### EXTRACTED DATA
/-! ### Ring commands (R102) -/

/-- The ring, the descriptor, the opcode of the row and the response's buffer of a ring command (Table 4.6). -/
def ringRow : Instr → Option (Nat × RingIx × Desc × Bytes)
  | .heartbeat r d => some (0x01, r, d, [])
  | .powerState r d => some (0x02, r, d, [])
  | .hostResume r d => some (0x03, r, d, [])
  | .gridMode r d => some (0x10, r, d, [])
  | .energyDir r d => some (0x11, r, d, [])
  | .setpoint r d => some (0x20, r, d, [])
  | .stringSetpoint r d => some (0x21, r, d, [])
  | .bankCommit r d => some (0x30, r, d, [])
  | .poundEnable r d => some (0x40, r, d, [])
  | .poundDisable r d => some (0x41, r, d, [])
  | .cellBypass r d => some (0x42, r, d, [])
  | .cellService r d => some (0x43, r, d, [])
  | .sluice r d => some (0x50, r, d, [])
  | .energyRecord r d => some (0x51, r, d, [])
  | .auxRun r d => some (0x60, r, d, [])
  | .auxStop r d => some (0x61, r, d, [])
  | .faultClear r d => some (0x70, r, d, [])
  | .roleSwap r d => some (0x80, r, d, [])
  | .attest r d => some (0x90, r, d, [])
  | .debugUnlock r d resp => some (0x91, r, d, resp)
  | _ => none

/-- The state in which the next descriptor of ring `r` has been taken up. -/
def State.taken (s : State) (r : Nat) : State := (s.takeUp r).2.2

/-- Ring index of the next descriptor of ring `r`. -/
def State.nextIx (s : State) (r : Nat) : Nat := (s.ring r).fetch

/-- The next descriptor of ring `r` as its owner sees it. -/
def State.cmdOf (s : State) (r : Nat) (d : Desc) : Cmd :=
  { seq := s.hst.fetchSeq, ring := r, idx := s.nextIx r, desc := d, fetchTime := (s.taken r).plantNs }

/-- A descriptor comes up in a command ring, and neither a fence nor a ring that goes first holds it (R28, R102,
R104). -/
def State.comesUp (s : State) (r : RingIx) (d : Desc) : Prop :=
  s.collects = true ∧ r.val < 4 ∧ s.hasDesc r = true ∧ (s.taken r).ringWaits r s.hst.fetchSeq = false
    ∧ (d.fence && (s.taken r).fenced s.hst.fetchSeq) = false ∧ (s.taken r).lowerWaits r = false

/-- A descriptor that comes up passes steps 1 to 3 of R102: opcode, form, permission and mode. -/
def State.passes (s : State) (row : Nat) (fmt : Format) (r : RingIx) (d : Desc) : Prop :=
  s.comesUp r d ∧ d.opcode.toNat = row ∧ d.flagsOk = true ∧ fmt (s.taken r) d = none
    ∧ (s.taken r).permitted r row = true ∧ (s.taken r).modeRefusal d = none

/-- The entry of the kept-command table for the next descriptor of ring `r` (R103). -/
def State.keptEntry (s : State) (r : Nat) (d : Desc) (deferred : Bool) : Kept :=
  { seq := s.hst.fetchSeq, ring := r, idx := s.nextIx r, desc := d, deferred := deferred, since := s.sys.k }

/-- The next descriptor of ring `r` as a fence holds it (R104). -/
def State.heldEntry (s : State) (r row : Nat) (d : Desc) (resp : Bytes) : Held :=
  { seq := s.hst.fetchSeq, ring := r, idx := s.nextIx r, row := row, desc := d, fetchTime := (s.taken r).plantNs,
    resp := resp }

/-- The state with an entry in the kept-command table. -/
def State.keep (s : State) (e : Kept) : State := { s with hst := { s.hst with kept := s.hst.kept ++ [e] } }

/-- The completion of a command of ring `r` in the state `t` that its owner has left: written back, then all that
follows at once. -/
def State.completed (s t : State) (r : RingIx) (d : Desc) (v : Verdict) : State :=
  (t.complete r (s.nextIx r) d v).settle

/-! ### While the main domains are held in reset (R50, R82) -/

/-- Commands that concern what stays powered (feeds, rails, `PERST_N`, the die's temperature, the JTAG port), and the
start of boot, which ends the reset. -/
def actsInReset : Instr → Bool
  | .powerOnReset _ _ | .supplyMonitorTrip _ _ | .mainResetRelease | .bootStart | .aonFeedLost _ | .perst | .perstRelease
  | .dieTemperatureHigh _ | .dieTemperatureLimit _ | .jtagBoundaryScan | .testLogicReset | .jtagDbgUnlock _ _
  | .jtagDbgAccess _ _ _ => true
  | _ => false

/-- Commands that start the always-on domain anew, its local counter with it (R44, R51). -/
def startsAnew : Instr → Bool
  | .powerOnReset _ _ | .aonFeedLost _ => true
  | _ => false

### PROMPT
Your task is to gather all lines from the entries above that hold the word "powerOnReset".

### OUTPUT BELOW
  | .powerOnReset _ _ | .supplyMonitorTrip _ _ | .mainResetRelease | .bootStart | .aonFeedLost _ | .perst | .perstRelease
  | .powerOnReset _ _ | .aonFeedLost _ => true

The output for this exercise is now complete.